All the farmers in this study had active participation in agricultural and farm management activities; however, they were categorized based on their extent of involvement. More direct participation in farming enhances actual field-based knowledge and experience and increases farm productivity due to the close observation and management possibility. More than half (57%) of the participants had medium to high direct participation in farming in their crop production, and the rest required some support from others for cultivation activities. Opinionatedness allows a farmer to exercise leadership capacity for the fellow crop growers regarding several decision-making processes, including crop variety selection, irrigation management, and intercultural operations. Nearly 50% of participants had low opinionatedness, while 27% had medium and 24% had high opinionatedness. Regarding agricultural credit use, almost half (49%) of the farmers did not use any credit; only 7% had low use, while 22% had medium to high use of credit for rice and vegetable production. Different banks, NGOs, cooperative organizations, and businessmen provide the credit. Although credit is presumed to be financial support for the initial period, the higher interest rates finally catch most farmers in a trap.
The organizational participation factor based on farmers’ distribution depicts that approximately half (49%) of the participants had low, one-third had high, and 18% had medium participation with different organizations. Organizational participation facilitates social networks to promote information flow, which stimulates farmers’ perceptions and decision making on agricultural management [57,58,59]. Farmers’ innovativeness in the adoption of As-mitigation irrigation management and other practices in the study area were evaluated. The results show that almost half (49%) of the respondents has no innovativeness, followed by 26% who have a medium level and 25% who have a high level. Ownership of agricultural machinery largely determines freedom of production management, especially irrigation practices with a specific strategy. The respondents mainly had similar agricultural machinery, with 43% and 31% possessing a medium and higher number of irrigation management tools, respectively. Table S1 (Supplementary Materials) also demonstrates that almost one-third of farmers had individual low-, medium-, and high-risk orientations. Those who had higher educational status, information sources used, and high organizational participation had a higher level of risk orientation [50]. In addition to the above, this study revealed that higher ownership of FPM also influences farmers’ risk orientation. However, this psychological character influenced farmers’ perception and adoption of the As-mitigating strategy.

3.2. Farmers’ Perception

According to McGraw-Hill [60], perception is the process by which sensory stimuli are registered as meaningful experiences, while Epstein et al. [61] understand perception as the way of dispersing stimulation through structured experiences. Perceptions are more sophisticated constructs made up of simple pieces connected by association and are therefore more susceptible to the influence of learning. Though the senses of taste, hearing, touch, and smell have all been investigated, vision has garnered the most interest. Perception is the process of becoming aware of or comprehending sensory information in psychology, philosophy, and cognitive science [60]. Table 1 demonstrates that 25% of the farmers possess good perception in the study area regarding As contamination in rice and vegetables due to contaminated groundwater irrigation as well as the drivers of irrigating As-elevated groundwater and possible mitigation strategies for and health impact of As. On the other hand, 36% demonstrated moderate perception, while 39% demonstrated poor perception. After a comprehensive assessment of farmers’ awareness regarding As in drinking water and foods, Mishra et al. (2021) reported that Bangladeshi farmers have comparatively high awareness regarding As in drinking water rather than in the foods they consume.
A total of 43 statements in seven categories were administered to obtain a detailed understanding of farmers’ perceptions (Table S2 in Supplementary Materials). All the farmers responded to each of the statements from their learned experiences. The following seven sections provide a brief overview.

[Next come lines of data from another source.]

-- ==== Sys2Proof/Tests/Slice0.lean ====
section
/-! SUPPORT. Tests: well-formedness, decoding of words written out bit by bit, one step of each instruction (expected values
from spec/95_test_vectors.md, vector ids in the docstrings), and a witness for each obligation that has hypotheses. -/

namespace Sys2Proof.Tests

open Sys2Proof.Machine

/-! ## Small machines -/

/-- The reset machine with a word where its next Step fetches it and some V registers set. -/
def start (w : Nat) (regs : List (Reg × Byte)) : State :=
  regs.foldl (fun s r => s.writeV r.1 r.2) (State.reset.withFetchWord 16 w)

/-- The outcome is a next state with the property. -/
def holdsAfter (r : Result) (p : State → Bool) : Bool :=
  match r with
  | .next t => p t
  | .fault _ => false
  | .refused _ => false

/-- The last Step returned this status and beep. -/
def returned (t : State) (status : Status) (beep : Bool) : Bool := t.out == some ⟨status, beep⟩

/-- The stack filled with `a` in the n lowest slots. -/
def withStack (s : State) (n : Fin 17) (a : Word) : State := { s with stack := Vector.replicate 16 a, sp := n }

/-- One key pressed. -/
def pressing (s : State) (k : Fin 16) : State := { s with keys := s.keys.set k true }

/-! ## WellFormed refuses ill-formed operand fields -/

theorem test_wellFormed_accepts : Field.wellFormed [⟨11, 8, 15⟩, ⟨7, 4, 15⟩, ⟨3, 0, 15⟩] = true := by decide
theorem test_wellFormed_refuses_value_too_big : Field.wellFormed [⟨11, 8, 16⟩] = false := by decide
theorem test_wellFormed_refuses_address_too_big : Field.wellFormed [⟨11, 0, 4096⟩] = false := by decide
theorem test_wellFormed_refuses_family_nibble : Field.wellFormed [⟨15, 12, 1⟩] = false := by decide
theorem test_wellFormed_refuses_empty_field : Field.wellFormed [⟨3, 4, 0⟩] = false := by decide
theorem test_wellFormed_refuses_overlap : Field.wellFormed [⟨11, 8, 0⟩, ⟨8, 4, 0⟩] = false := by decide

/-! ## Decoding: each pattern's word written out from its row of 30_encoding.md R110 -/

theorem test_decode_00E0 : decodeWord 0b0000000011100000#16 = .known .op00E0 := by decide
theorem test_decode_00EE : decodeWord 0b0000000011101110#16 = .known .op00EE := by decide
theorem test_decode_1NNN : decodeWord 0b0001001000110100#16 = .known (.op1NNN 0x234) := by decide
theorem test_decode_2NNN : decodeWord 0b0010111111111111#16 = .known (.op2NNN 0xFFF) := by decide
theorem test_decode_3XNN : decodeWord 0b0011001000010000#16 = .known (.op3XNN 2 0x10) := by decide
theorem test_decode_4XNN : decodeWord 0b0100111100000001#16 = .known (.op4XNN 15 0x01) := by decide
theorem test_decode_5XY0 : decodeWord 0b0101000100100000#16 = .known (.op5XY0 1 2) := by decide
theorem test_decode_6XNN : decodeWord 0b0110101001000010#16 = .known (.op6XNN 10 0x42) := by decide
theorem test_decode_7XNN : decodeWord 0b0111000011111110#16 = .known (.op7XNN 0 0xFE) := by decide
theorem test_decode_8XY0 : decodeWord 0b1000000100100000#16 = .known (.op8XY0 1 2) := by decide
theorem test_decode_8XY1 : decodeWord 0b1000001000010001#16 = .known (.op8XY1 2 1) := by decide
theorem test_decode_8XY2 : decodeWord 0b1000000111110010#16 = .known (.op8XY2 1 15) := by decide
theorem test_decode_8XY3 : decodeWord 0b1000111100010011#16 = .known (.op8XY3 15 1) := by decide
theorem test_decode_8XY4 : decodeWord 0b1000000000010100#16 = .known (.op8XY4 0 1) := by decide
theorem test_decode_8XY5 : decodeWord 0b1000000000010101#16 = .known (.op8XY5 0 1) := by decide
theorem test_decode_8XY6 : decodeWord 0b1000010001010110#16 = .known (.op8XY6 4 5) := by decide
theorem test_decode_8XY7 : decodeWord 0b1000000000010111#16 = .known (.op8XY7 0 1) := by decide
theorem test_decode_8XYE : decodeWord 0b1000011001111110#16 = .known (.op8XYE 6 7) := by decide
theorem test_decode_9XY0 : decodeWord 0b1001000100100000#16 = .known (.op9XY0 1 2) := by decide
theorem test_decode_ANNN : decodeWord 0b1010001011110000#16 = .known (.opANNN 0x2F0) := by decide
theorem test_decode_BNNN : decodeWord 0b1011010111111110#16 = .known (.opBNNN 0x5FE) := by decide
theorem test_decode_CXNN : decodeWord 0b1100001100001111#16 = .known (.opCXNN 3 0x0F) := by decide
theorem test_decode_DXYN : decodeWord 0b1101000100100101#16 = .known (.opDXYN 1 2 5) := by decide
theorem test_decode_EX9E : decodeWord 0b1110000110011110#16 = .known (.opEX9E 1) := by decide
theorem test_decode_EXA1 : decodeWord 0b1110111110100001#16 = .known (.opEXA1 15) := by decide
theorem test_decode_FX07 : decodeWord 0b1111001100000111#16 = .known (.opFX07 3) := by decide
theorem test_decode_FX0A : decodeWord 0b1111010100001010#16 = .known (.opFX0A 5) := by decide
theorem test_decode_FX15 : decodeWord 0b1111000000010101#16 = .known (.opFX15 0) := by decide
theorem test_decode_FX18 : decodeWord 0b1111000100011000#16 = .known (.opFX18 1) := by decide
theorem test_decode_FX1E : decodeWord 0b1111001000011110#16 = .known (.opFX1E 2) := by decide
theorem test_decode_FX29 : decodeWord 0b1111101000101001#16 = .known (.opFX29 10) := by decide
theorem test_decode_FX33 : decodeWord 0b1111010000110011#16 = .known (.opFX33 4) := by decide
theorem test_decode_FX55 : decodeWord 0b1111011101010101#16 = .known (.opFX55 7) := by decide
theorem test_decode_FX65 : decodeWord 0b1111111101100101#16 = .known (.opFX65 15) := by decide

/-- One word of each group of R111 is no instruction. -/
theorem test_decode_unknown_words :
    [0x0000#16, 0x0123#16, 0x00E1#16, 0x5121#16, 0x9121#16, 0x8008#16, 0x800F#16, 0xE000#16, 0xE19F#16, 0xF0FF#16,
      0xF066#16].all (fun w => decodeWord w == .unknown w) = true := by decide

3.2.1. Perception on As-Contaminated Groundwater (AsW) and As-Free Water (AsFW) Use

Nearly two-thirds (62%) of the respondents strongly agreed and one-fourth agreed that no AsW means no rice/vegetable cultivation (Table S2 in Supplementary Materials). They opined that AsW is available throughout the year for crop cultivation in their locality, while AsFW is seasonal. Apart from this, an overwhelming (89%) of respondents still debated not using the AsFW in their fields. This might be because although they are aware of the drinking water As contamination, the majority of them still lack proper knowledge regarding possible crop contamination with As. On the other hand, only 19% of farmers believe in the possibility of rice and vegetable cultivation with AsFW. The explanation for such a stance is that they possess comparatively larger farm holdings with adequate irrigation management tools.

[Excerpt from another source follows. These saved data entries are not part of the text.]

-- ==== Sys2Proof/Machine/Reports.lean ====
section
/-! DEFINITION. What follows an event once its owner has finished handling it (R5, R6, R82, R95, R119, R142): the Path
Controller evaluates, the droop counters clear, Budget and Regulator recomputes, the Selector recomputes the prospect
and each line port whose claim role changed receives one call for selection. Each event of these ends with its page
rewrites (R190). Log entries 6, 7 and 8. -/

namespace Sys2Proof.Machine

/-- A settle start and a settle abandoned are not passed to the Path Controller (R5). -/
def PortState.reported : PortState → PortState
  | .settling => .empty
  | k => k

def BarrelState.reported : BarrelState → BarrelState
  | .settling => .empty
  | k => k

/-- Whether an event from `s` to `t` changed what a connector's owner reports to the Path Controller (R82, R6, R110). -/
def ownerReports (s t : State) : Connector → Bool
  | .line p =>
    decide ((s.port p).state.reported ≠ (t.port p).state.reported) || decide ((s.port p).live ≠ (t.port p).live) ||
      decide ((s.port p).released ≠ (t.port p).released) || decide ((s.port p).pathFault ≠ (t.port p).pathFault)
  | .barrel =>
    decide (s.barrel.state.reported ≠ t.barrel.state.reported) || decide (s.barrel.live ≠ t.barrel.live) ||
      decide (s.barrel.released ≠ t.barrel.released) || decide (s.barrel.pathFault ≠ t.barrel.pathFault) ||
      (t.barrel.live.isSome && decide (s.barrel.stored ≠ t.barrel.stored))

/-- The evaluation that the owners' reports bring (R110). -/
def State.reportOwners (s t : State) : State := if connectors.any (ownerReports s t) then t.evaluate else t

/-- The droop counter of a connector whose live contract changed clears (R130). -/
def State.reportDroop (s t : State) (x : Connector) : State := if s.live x ≠ t.live x then t.clearDroop x else t

/-- An input of R141 changed: the path, or the live contract or SHIFTING of the path connector (R142). -/
def budgetReports (s t : State) : Bool :=
  decide (s.path.state ≠ t.path.state) ||
    match t.path.state.connector with
    | some x => decide (s.live x ≠ t.live x) || decide (s.shifting x ≠ t.shifting x)
    | none => false

/-- The path left CLOSED (R155). -/
def leftClosed (s t : State) : Bool := s.pathClosed && decide (s.path.state ≠ t.path.state)

/-- Budget and Regulator takes the reports (R142, R155). -/
def State.reportBudget (s t : State) : State :=
  if budgetReports s t then
    let u := t.recomputeBudget
    if leftClosed s t then u.withReg (u.reg.pathLeft u.policy) else u
  else t

/-- One round of reports of an event that led from `s` to `t`. -/
def State.report (s t : State) : State :=
  let t := s.reportOwners t
  let t := connectors.foldl (fun u x => s.reportDroop u x) t
  (s.reportBudget t).recomputeProspect

/-- The line ports whose claim role differs before and after (R95). -/
def roleChanges (s t : State) : List LinePort := linePorts.filter fun p => decide (s.role p ≠ t.role p)

/-- An event with its reports, which ends, where `pages` is set, with the rewrite of the page of each record it changed
(R190; log entry 8). -/
def State.concludes (pages : Bool) (s t : State) : State := if pages then s.finish (s.report t) else s.report t

/-- All that follows an event from `s` to `t`: its reports and page rewrites, then one call for selection for each changed
role, each an event of its own (R95, R96, R119), at the end of which its port applies for an engine if it has come to need
one (R39). -/
def settle (pages : Bool) : Nat → State → State → State
  | 0, s, t => s.concludes pages t
  | n + 1, s, t =>
    (roleChanges s (s.concludes pages t)).foldl (fun u p => settle pages n u ((u.callSelection p).apply p))
      (s.concludes pages t)

/-- An event that leads from `s` to `t`. -/
def State.settles (s t : State) : State := settle true Config.reportDepth s t

/-- An event inside an adoption or a restart, which rewrites the pages once, at its own end (R171 step 8, R193; log entry
8). -/
def State.settlesWithin (s t : State) : State := settle false Config.reportDepth s t

/-- An event of the Negotiation Unit on a line port: at its end the port applies for an engine if it has come to need one
(R39). -/
def State.portEvent (s : State) (p : LinePort) (t : State) : State := s.settles (t.apply p)

/-- An event of the Negotiation Unit inside an adoption or a restart. -/
def State.portEventWithin (s : State) (p : LinePort) (t : State) : State := s.settlesWithin (t.apply p)

end Sys2Proof.Machine
end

3.2.2. Drivers for Irrigating AsW

Easy accessibility is the prime cause for AsW use and was unequivocally declared by all the participants in this study. Nearly 98% of the respondents claimed that they prefer irrigating their crop fields with some shareholders to reduce the production cost. This prevalent scenario of field irrigation practice threatens the choosy irrigation management in this study area. The scarcity of AsFW (e.g., surface water), particularly during the winter season, compels them to go for groundwater irrigation. Another reason for using AsW is the water-saving purpose of AsFW for household use, as reported by 26% of the respondents. Only 3% of the farmers are self-sufficient enough to irrigate with their own pump and manage irrigation as per their choice.

3.2.3. Effect of AsW Irrigation on Crop Fields

While demonstrating the impact of AsW irrigation on crop fields from their experiences, two-thirds of the farmers remained undecided whether the AsW led to add additional As in their crop fields or not, although the rest one-third believed in As addition. Similarly, four-fifths of the farmers were undecided regarding the fertility loss of their crop fields with As incorporation due to groundwater irrigation. On the other hand, slightly over 50% of the participants observed that their irrigation channel became red, 40% reported yield loss near the channel, and the land became hard.

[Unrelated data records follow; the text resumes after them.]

-- ==== Sys2Proof/Certificates/Slice0/Obligations.lean ====
section
/-! DEFINITION. The statements about the PN48. `leads c s u` (Safety.lean) says that command `c` on `s` completes in `u`,
with the port pages of the changed records rewritten and nothing else changed. -/

open Sys2Proof Sys2Proof.Machine

/-! ### The queue of commands -/

/-- MODEL'S CHOICE (the block's queue; log entry 1): a step runs the command at the front with the queue's rest, and an
empty queue idles. -/
def Obligations.StepRunsFrontCommand : Prop :=
  (∀ s c rest, s.pending = c :: rest → step s = exec c (s.withPending rest)) ∧ ∀ s, s.pending = [] → step s = .next s

/-- MODEL'S CHOICE (log entry 1): no command touches the commands that wait. -/
def Obligations.CommandsLeaveQueue : Prop :=
  ∀ c s t, exec c s = .next t → t.pending = s.pending

/-! ### Power-on (R15, R54, R122, R138, R162, R175, R179, R194, R3) -/

/-- POWER_ON from any state: the Exchange Unit as R194 says, every block at its power-on values, the trackers of the
seated plugs in SETTLING with the default ATTACH_MS (R3). MODEL'S CHOICE (log entry 18): the command carries the presence
levels, the waiting commands stay, and the page of a seated plug is rewritten once, for its start of settling. -/
def Obligations.PowerOnState : Prop :=
  ∀ s a b c d, ∃ t, exec (.powerOn a b c d) s = .next t ∧
    (t.exch.attn = causeRestarted ∧ t.exch.mask = 0 ∧ t.attnL = true ∧ t.exch.written = 0 ∧ t.exch.released = 0 ∧
      t.exch.withheld = 0 ∧ t.time = 0 ∧ ∀ k, (t.exch.slot k).copy = .free ∧ (t.exch.slot k).mark = false) ∧
    t.presence = ⟨a, b, c, d⟩ ∧
    (∀ x, t.tracker x = if t.presence.get x then ⟨.settling, some 20, none⟩ else ⟨.empty, none, none⟩) ∧
    (∀ p, t.port p = { PortRecord.cleared with state := if t.presence.get (.line p) then .settling else .empty }) ∧
    t.barrel = { Barrel.cleared with state := if d then .settling else .empty } ∧ t.latestVD = 0 ∧
    (∀ p, t.line p = ⟨.idle, false, none, 0, 0, false⟩) ∧
    t.engines = ⟨.freed, .freed⟩ ∧ t.queue = [] ∧ t.prospect = none ∧
    t.path = ⟨.idle, ⟨false, false, false, false⟩, none, false, none, none, none, none⟩ ∧
    t.meas.dead = false ∧ t.meas.droop = ⟨0, 0, 0, 0⟩ ∧ t.meas.periodTimer = none ∧ t.meas.reload = 1000 ∧
    t.meas.singlePending = false ∧ t.meas.singles = [] ∧ t.meas.mode = .off ∧ t.meas.converting = some .iin ∧
    (∀ k, t.meas.table.get k = ⟨0, none, none⟩) ∧
    t.reg = ⟨0, 0, 0, 0, .auto, 0, false, 0, 0, 0⟩ ∧ t.policy = .initial ∧ t.origin = .default ∧
    (∀ i, i < 100 → readByte t.exch.mem i = (draftBytes t.policy).getD i 0) ∧
    (∀ a, 0x400 ≤ a ∧ a < 0x800 ∨ 0x80 ≤ a ∧ a < 0x180 → readByte t.exch.mem a = 0) ∧
    (∀ x, t.exch.pageRev.get x = (if t.presence.get x then 2 else 0) ∧ t.pageShown x) ∧
    (t.exch.telemetrySeq = 0 ∧
      ∀ i, i < 128 → readByte t.exch.mem (0x380 + i) = ([0, 0] ++ t.telemetryPage).getD i 0) ∧
    t.pending = s.pending

/-- Every invariant stated below holds in the state right after reset. -/
def Obligations.ResetIsSafe : Prop :=
  State.reset.memoryOk ∧ State.reset.journalOk ∧ State.reset.switchesOk ∧ State.reset.policy.inForce ∧
    State.reset.regulatorOk ∧ State.reset.openPathOk ∧ State.reset.recordsOk ∧ State.reset.enginesOk ∧
    State.reset.enginesServed ∧ State.reset.prospectOk ∧ State.reset.budgetOk

/-! ### What every step keeps -/

/-- Exchange memory stays in its canonical form, and no more than 32 journal records are unconsumed at any time (R187). -/
def Obligations.StepKeepsExchangeUnit : Prop :=
  ∀ s t, step s = .next t → (s.memoryOk → t.memoryOk) ∧ (s.journalOk → t.journalOk)

/-- A switch is closed exactly while the path is CLOSING or CLOSED on its connector, so at most one is (R105). -/
def Obligations.StepKeepsSwitches : Prop :=
  ∀ s t, s.switchesOk → step s = .next t →
    t.switchesOk ∧ ∀ x y, t.path.switches.get x = true → t.path.switches.get y = true → x = y

/-- The live policy stays within its ranges and without contradiction (R166, R168, R170). -/
def Obligations.StepKeepsPolicyInForce : Prop :=
  ∀ s t, s.policy.inForce → step s = .next t → t.policy.inForce

/-- SPf never exceeds SP_target; the output, I_acc and the manual target stay in the mode's ranges; and while the path is
not CLOSED the output stands at SATLO (at 0 in OFF), nothing is counted and no transfer is pending (R144, R148, R149, R155,
R156). -/
def Obligations.StepKeepsRegulator : Prop :=
  ∀ s t, s.policy.inForce → step s = .next t →
    (s.regulatorOk → t.regulatorOk) ∧ (s.openPathOk → t.openPathOk)

/-- The contracts, timers and states of every connector's record agree (R56, section 4.2, sections 1.2 and 1.5). -/
def Obligations.StepKeepsRecordsConsistent : Prop :=
  ∀ s t, s.recordsOk → step s = .next t → t.recordsOk

/-- Leases and queue entries stay unique and belong to attached ports (R37, R39, R49). No port waits that could be served: no
engine is FREE while the queue holds an entry (R42), an attached port with a filled slot or a hail holds an engine or an
entry (R39), HAIL entries stand ahead of SEND entries (R40), and each line is as its engine has it (3.1). -/
def Obligations.StepKeepsEnginesExclusive : Prop :=
  ∀ s t, s.enginesOk → step s = .next t → t.enginesOk ∧ (s.enginesServed → t.enginesServed)

/-- The primary prospect is the one R94 gives (R95), and SP_target is the figure R141 gives (R142, R160). -/
def Obligations.StepKeepsDerivedFigures : Prop :=
  ∀ s t, s.recordsOk → step s = .next t → (s.prospectOk → t.prospectOk) ∧ (s.budgetOk → t.budgetOk)

/-- After every command, the page of each connector whose record the command changed shows that record under its revision
word, whose parity no command but POWER_ON changes (R190, R191). MODEL'S CHOICE: D's request in flight counts as an item of
its record (log entry 32), and the bytes of absent items that the layout does not name are 0 (log entry 21). -/
def Obligations.ChangedRecordsAreOnTheirPages : Prop :=
  (∀ c s t x, exec c s = .next t → recordChanged s t x = true → t.pageShown x) ∧
    ∀ c s t x, exec c s = .next t → (∀ a b d e, c ≠ .powerOn a b d e) →
      (t.exch.pageRev.get x).getLsbD 0 = (s.exch.pageRev.get x).getLsbD 0

/-! ### What no other command touches -/

/-- The live policy and its origin change only where the slot reader may take an ADOPT, or at power-on (R164, R170, R175);
the host's scratch area and the end of the draft area change only by MEM_WRITE and POWER_ON (R179, section 10.2). -/
def Obligations.PolicyAndScratchFrames : Prop :=
  ∀ c s t, exec c s = .next t → (∀ a b d e, c ≠ .powerOn a b d e) →
    (examines c = false → t.policy = s.policy ∧ t.origin = s.origin) ∧
      ∀ a, (∀ x y, c ≠ .memWrite x y) → (0x64 ≤ a ∧ a < 0x80 ∨ 0x610 ≤ a) →
        readByte t.exch.mem a = readByte s.exch.mem a

/-- The events of lines, timers and debounce intervals, and the requests to a line port, D or the Path Controller, leave
what other commands decide: the policy, the presence inputs, ATTN_MASK, the release point, the result table, the regulator's
mode, manual target and counts, telemetry, the time base, the trackers (but for the debounce expiries), and memory outside
the slots, the port pages, the journal and its counts. -/
def Obligations.EventsAndPortRequestsKeepSettings : Prop :=
  ∀ c s t, exec c s = .next t → (eventOnly c = true ∨ ∃ q, routed c = some q ∧ s.slotReady q.slot) →
    s.settingsKept t ∧
      ((∀ x, c ≠ .attachIntervalExpiry x ∧ c ≠ .detachIntervalExpiry x) → t.trackers = s.trackers)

3.2.4. Effect of AsW Irrigation on Rice & Vegetables

Only 19% of the respondents believe in As accumulation in rice and vegetables upon As-contaminated groundwater application. The levels of education, organizational participation, information source exposure, and cosmopoliteness enhanced their knowledge regarding this issue and influenced their perception. More than 95% of farmers were undecided about the other parameters such as the impact on tillering, influence on plants’ height, uniformity of flowering, plant growth and grain maturity, grains’ filling percentage, and yield reduction. However, only 2–4 percent of participants agree with those advanced symptoms.

3.2.5. Impact of Fertilizers and Pesticides on As Addition

Application of pesticides [62] and fertilizers, especially phosphate fertilizer [63], may escalate As levels in crop fields. Almost all the respondents were undecided, since they did not have such information from any media or social networking.

3.2.6. Health Impact

From their knowledge of groundwater As contamination and knowledge about the As-related health impact from drinking water exposure, 7% of the farmers agreed and 35% highly agreed with possible As transfer to the human body due to As-elevated rice and vegetable consumption. However, more than 50% of the respondents remained undecided. Similarly, 45% of the participants perceived As possibly causing cancers, while 39% agreed about the development of skin lesions.

3.2.7. Farmers’ Practiced As-Mitigation Strategy

Nearly one-third of farmers perceive that alternate wetting and drying (AWD) and surface water irrigation can reduce As accumulation in rice and vegetables. Seven% of the participants believe that raised bed rice cultivation would limit As loading in rice grains. A very insignificant part (1–2%) of the participants perceive that fertilizer management, such as supplementing with more urea, MoP, gypsum, zinc sulphate, and cow dung, and using intercultural operations, such as mulching in vegetable fields and spreading ash, would limit As accumulation.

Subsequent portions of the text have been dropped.